Data in this exercise:
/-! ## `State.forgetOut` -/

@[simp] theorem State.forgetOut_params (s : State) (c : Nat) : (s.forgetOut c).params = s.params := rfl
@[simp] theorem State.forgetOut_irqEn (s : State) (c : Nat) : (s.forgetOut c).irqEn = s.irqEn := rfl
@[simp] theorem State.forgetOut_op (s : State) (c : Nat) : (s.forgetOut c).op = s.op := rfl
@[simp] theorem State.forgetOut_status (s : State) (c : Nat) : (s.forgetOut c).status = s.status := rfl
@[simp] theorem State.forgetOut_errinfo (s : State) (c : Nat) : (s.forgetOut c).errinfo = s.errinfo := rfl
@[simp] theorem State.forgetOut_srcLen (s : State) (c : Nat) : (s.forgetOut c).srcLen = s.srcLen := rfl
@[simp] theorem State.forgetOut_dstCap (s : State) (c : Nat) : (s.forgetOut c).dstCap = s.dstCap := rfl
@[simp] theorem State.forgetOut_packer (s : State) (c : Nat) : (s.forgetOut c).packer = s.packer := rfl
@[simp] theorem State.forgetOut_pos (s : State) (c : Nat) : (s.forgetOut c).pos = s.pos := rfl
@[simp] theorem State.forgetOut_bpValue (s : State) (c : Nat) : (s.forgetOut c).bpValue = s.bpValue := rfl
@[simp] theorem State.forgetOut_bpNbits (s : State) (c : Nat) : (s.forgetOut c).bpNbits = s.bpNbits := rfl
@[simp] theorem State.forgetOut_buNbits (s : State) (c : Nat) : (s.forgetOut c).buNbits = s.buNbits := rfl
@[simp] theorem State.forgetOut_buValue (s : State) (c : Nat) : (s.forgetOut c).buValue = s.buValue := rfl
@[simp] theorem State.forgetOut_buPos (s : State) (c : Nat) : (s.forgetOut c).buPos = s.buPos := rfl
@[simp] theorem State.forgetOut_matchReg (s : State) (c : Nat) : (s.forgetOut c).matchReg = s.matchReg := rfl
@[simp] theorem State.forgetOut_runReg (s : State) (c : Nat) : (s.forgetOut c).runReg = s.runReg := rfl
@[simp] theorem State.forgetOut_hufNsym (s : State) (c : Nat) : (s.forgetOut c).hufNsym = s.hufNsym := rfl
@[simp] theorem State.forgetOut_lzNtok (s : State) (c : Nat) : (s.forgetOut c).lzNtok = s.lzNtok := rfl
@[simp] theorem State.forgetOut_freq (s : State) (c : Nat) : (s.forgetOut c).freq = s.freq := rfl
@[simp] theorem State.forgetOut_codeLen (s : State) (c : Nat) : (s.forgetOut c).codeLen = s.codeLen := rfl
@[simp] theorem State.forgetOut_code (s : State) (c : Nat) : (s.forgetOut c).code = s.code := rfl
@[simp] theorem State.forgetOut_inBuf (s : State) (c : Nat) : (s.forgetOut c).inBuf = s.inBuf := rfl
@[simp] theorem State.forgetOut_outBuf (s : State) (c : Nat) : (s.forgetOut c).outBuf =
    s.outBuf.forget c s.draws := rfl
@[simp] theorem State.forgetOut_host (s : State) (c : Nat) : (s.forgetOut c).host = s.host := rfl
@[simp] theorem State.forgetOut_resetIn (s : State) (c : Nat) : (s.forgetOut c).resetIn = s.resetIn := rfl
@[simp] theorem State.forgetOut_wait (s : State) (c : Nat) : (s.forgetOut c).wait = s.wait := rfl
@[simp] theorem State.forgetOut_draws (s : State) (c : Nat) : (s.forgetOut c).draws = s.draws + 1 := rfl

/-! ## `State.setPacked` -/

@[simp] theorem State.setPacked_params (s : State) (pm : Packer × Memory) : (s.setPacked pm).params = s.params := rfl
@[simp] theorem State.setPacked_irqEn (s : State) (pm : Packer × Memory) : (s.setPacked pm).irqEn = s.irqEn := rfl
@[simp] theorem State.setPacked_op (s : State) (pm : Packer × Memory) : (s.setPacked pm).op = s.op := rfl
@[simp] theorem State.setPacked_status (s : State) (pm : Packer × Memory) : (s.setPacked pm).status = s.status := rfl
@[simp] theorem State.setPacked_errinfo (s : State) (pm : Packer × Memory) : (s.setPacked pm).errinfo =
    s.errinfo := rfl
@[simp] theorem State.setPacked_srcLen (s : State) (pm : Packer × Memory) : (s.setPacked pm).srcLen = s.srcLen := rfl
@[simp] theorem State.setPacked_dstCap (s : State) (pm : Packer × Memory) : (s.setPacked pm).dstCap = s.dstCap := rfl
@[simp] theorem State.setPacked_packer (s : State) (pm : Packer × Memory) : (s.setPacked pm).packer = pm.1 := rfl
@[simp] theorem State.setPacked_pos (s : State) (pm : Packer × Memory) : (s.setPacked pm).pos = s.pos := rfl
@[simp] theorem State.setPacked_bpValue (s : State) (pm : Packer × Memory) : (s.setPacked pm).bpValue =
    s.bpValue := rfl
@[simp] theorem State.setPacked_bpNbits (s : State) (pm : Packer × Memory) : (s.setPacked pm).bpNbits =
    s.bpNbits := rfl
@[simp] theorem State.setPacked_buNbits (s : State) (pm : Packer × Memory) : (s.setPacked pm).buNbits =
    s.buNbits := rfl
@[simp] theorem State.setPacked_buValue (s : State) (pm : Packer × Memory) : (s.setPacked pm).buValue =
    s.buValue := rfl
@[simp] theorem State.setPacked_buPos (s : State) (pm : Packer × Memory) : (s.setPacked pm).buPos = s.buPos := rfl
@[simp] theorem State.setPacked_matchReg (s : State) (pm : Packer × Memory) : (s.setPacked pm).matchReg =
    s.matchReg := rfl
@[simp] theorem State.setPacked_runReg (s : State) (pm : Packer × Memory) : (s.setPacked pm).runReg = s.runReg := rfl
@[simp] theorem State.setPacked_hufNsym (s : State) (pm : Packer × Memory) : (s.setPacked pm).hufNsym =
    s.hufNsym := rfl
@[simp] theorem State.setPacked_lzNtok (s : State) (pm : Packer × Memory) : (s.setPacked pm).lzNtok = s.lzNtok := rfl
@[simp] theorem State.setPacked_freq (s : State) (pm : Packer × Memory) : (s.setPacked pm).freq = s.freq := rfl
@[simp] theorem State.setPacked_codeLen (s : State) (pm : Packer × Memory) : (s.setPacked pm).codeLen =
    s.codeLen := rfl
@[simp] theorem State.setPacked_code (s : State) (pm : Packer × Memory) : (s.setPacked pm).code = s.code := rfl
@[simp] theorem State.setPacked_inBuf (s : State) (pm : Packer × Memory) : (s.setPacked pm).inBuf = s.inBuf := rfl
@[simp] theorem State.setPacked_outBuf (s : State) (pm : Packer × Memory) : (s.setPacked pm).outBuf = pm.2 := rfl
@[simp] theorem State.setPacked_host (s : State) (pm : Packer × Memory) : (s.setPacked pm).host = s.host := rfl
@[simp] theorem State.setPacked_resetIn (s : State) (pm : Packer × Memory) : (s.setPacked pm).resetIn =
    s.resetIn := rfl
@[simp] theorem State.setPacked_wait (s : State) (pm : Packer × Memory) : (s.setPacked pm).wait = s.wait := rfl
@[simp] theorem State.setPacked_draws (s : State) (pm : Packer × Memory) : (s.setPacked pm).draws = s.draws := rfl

Exercise requirements: All of the material above should be printed exactly as it appears.

Task output:
/-! ## `State.forgetOut` -/

@[simp] theorem State.forgetOut_params (s : State) (c : Nat) : (s.forgetOut c).params = s.params := rfl
@[simp] theorem State.forgetOut_irqEn (s : State) (c : Nat) : (s.forgetOut c).irqEn = s.irqEn := rfl
@[simp] theorem State.forgetOut_op (s : State) (c : Nat) : (s.forgetOut c).op = s.op := rfl
@[simp] theorem State.forgetOut_status (s : State) (c : Nat) : (s.forgetOut c).status = s.status := rfl
@[simp] theorem State.forgetOut_errinfo (s : State) (c : Nat) : (s.forgetOut c).errinfo = s.errinfo := rfl
@[simp] theorem State.forgetOut_srcLen (s : State) (c : Nat) : (s.forgetOut c).srcLen = s.srcLen := rfl
@[simp] theorem State.forgetOut_dstCap (s : State) (c : Nat) : (s.forgetOut c).dstCap = s.dstCap := rfl
@[simp] theorem State.forgetOut_packer (s : State) (c : Nat) : (s.forgetOut c).packer = s.packer := rfl
@[simp] theorem State.forgetOut_pos (s : State) (c : Nat) : (s.forgetOut c).pos = s.pos := rfl
@[simp] theorem State.forgetOut_bpValue (s : State) (c : Nat) : (s.forgetOut c).bpValue = s.bpValue := rfl
@[simp] theorem State.forgetOut_bpNbits (s : State) (c : Nat) : (s.forgetOut c).bpNbits = s.bpNbits := rfl
@[simp] theorem State.forgetOut_buNbits (s : State) (c : Nat) : (s.forgetOut c).buNbits = s.buNbits := rfl
@[simp] theorem State.forgetOut_buValue (s : State) (c : Nat) : (s.forgetOut c).buValue = s.buValue := rfl
@[simp] theorem State.forgetOut_buPos (s : State) (c : Nat) : (s.forgetOut c).buPos = s.buPos := rfl
@[simp] theorem State.forgetOut_matchReg (s : State) (c : Nat) : (s.forgetOut c).matchReg = s.matchReg := rfl
@[simp] theorem State.forgetOut_runReg (s : State) (c : Nat) : (s.forgetOut c).runReg = s.runReg := rfl
@[simp] theorem State.forgetOut_hufNsym (s : State) (c : Nat) : (s.forgetOut c).hufNsym = s.hufNsym := rfl
@[simp] theorem State.forgetOut_lzNtok (s : State) (c : Nat) : (s.forgetOut c).lzNtok = s.lzNtok := rfl
@[simp] theorem State.forgetOut_freq (s : State) (c : Nat) : (s.forgetOut c).freq = s.freq := rfl
@[simp] theorem State.forgetOut_codeLen (s : State) (c : Nat) : (s.forgetOut c).codeLen = s.codeLen := rfl
@[simp] theorem State.forgetOut_code (s : State) (c : Nat) : (s.forgetOut c).code = s.code := rfl
@[simp] theorem State.forgetOut_inBuf (s : State) (c : Nat) : (s.forgetOut c).inBuf = s.inBuf := rfl
@[simp] theorem State.forgetOut_outBuf (s : State) (c : Nat) : (s.forgetOut c).outBuf =
    s.outBuf.forget c s.draws := rfl
@[simp] theorem State.forgetOut_host (s : State) (c : Nat) : (s.forgetOut c).host = s.host := rfl
@[simp] theorem State.forgetOut_resetIn (s : State) (c : Nat) : (s.forgetOut c).resetIn = s.resetIn := rfl
@[simp] theorem State.forgetOut_wait (s : State) (c : Nat) : (s.forgetOut c).wait = s.wait := rfl
@[simp] theorem State.forgetOut_draws (s : State) (c : Nat) : (s.forgetOut c).draws = s.draws + 1 := rfl

/-! ## `State.setPacked` -/

@[simp] theorem State.setPacked_params (s : State) (pm : Packer × Memory) : (s.setPacked pm).params = s.params := rfl
@[simp] theorem State.setPacked_irqEn (s : State) (pm : Packer × Memory) : (s.setPacked pm).irqEn = s.irqEn := rfl
@[simp] theorem State.setPacked_op (s : State) (pm : Packer × Memory) : (s.setPacked pm).op = s.op := rfl
@[simp] theorem State.setPacked_status (s : State) (pm : Packer × Memory) : (s.setPacked pm).status = s.status := rfl
@[simp] theorem State.setPacked_errinfo (s : State) (pm : Packer × Memory) : (s.setPacked pm).errinfo =
    s.errinfo := rfl
@[simp] theorem State.setPacked_srcLen (s : State) (pm : Packer × Memory) : (s.setPacked pm).srcLen = s.srcLen := rfl
@[simp] theorem State.setPacked_dstCap (s : State) (pm : Packer × Memory) : (s.setPacked pm).dstCap = s.dstCap := rfl
@[simp] theorem State.setPacked_packer (s : State) (pm : Packer × Memory) : (s.setPacked pm).packer = pm.1 := rfl
@[simp] theorem State.setPacked_pos (s : State) (pm : Packer × Memory) : (s.setPacked pm).pos = s.pos := rfl
@[simp] theorem State.setPacked_bpValue (s : State) (pm : Packer × Memory) : (s.setPacked pm).bpValue =
    s.bpValue := rfl
@[simp] theorem State.setPacked_bpNbits (s : State) (pm : Packer × Memory) : (s.setPacked pm).bpNbits =
    s.bpNbits := rfl
@[simp] theorem State.setPacked_buNbits (s : State) (pm : Packer × Memory) : (s.setPacked pm).buNbits =
    s.buNbits := rfl
@[simp] theorem State.setPacked_buValue (s : State) (pm : Packer × Memory) : (s.setPacked pm).buValue =
    s.buValue := rfl
@[simp] theorem State.setPacked_buPos (s : State) (pm : Packer × Memory) : (s.setPacked pm).buPos = s.buPos := rfl
@[simp] theorem State.setPacked_matchReg (s : State) (pm : Packer × Memory) : (s.setPacked pm).matchReg =
    s.matchReg := rfl
@[simp] theorem State.setPacked_runReg (s : State) (pm : Packer × Memory) : (s.setPacked pm).runReg = s.runReg := rfl
@[simp] theorem State.setPacked_hufNsym (s : State) (pm : Packer × Memory) : (s.setPacked pm).hufNsym =
    s.hufNsym := rfl
@[simp] theorem State.setPacked_lzNtok (s : State) (pm : Packer × Memory) : (s.setPacked pm).lzNtok = s.lzNtok := rfl
@[simp] theorem State.setPacked_freq (s : State) (pm : Packer × Memory) : (s.setPacked pm).freq = s.freq := rfl
@[simp] theorem State.setPacked_codeLen (s : State) (pm : Packer × Memory) : (s.setPacked pm).codeLen =
    s.codeLen := rfl
@[simp] theorem State.setPacked_code (s : State) (pm : Packer × Memory) : (s.setPacked pm).code = s.code := rfl
@[simp] theorem State.setPacked_inBuf (s : State) (pm : Packer × Memory) : (s.setPacked pm).inBuf = s.inBuf := rfl
@[simp] theorem State.setPacked_outBuf (s : State) (pm : Packer × Memory) : (s.setPacked pm).outBuf = pm.2 := rfl
@[simp] theorem State.setPacked_host (s : State) (pm : Packer × Memory) : (s.setPacked pm).host = s.host := rfl
@[simp] theorem State.setPacked_resetIn (s : State) (pm : Packer × Memory) : (s.setPacked pm).resetIn =
    s.resetIn := rfl
@[simp] theorem State.setPacked_wait (s : State) (pm : Packer × Memory) : (s.setPacked pm).wait = s.wait := rfl
@[simp] theorem State.setPacked_draws (s : State) (pm : Packer × Memory) : (s.setPacked pm).draws = s.draws := rfl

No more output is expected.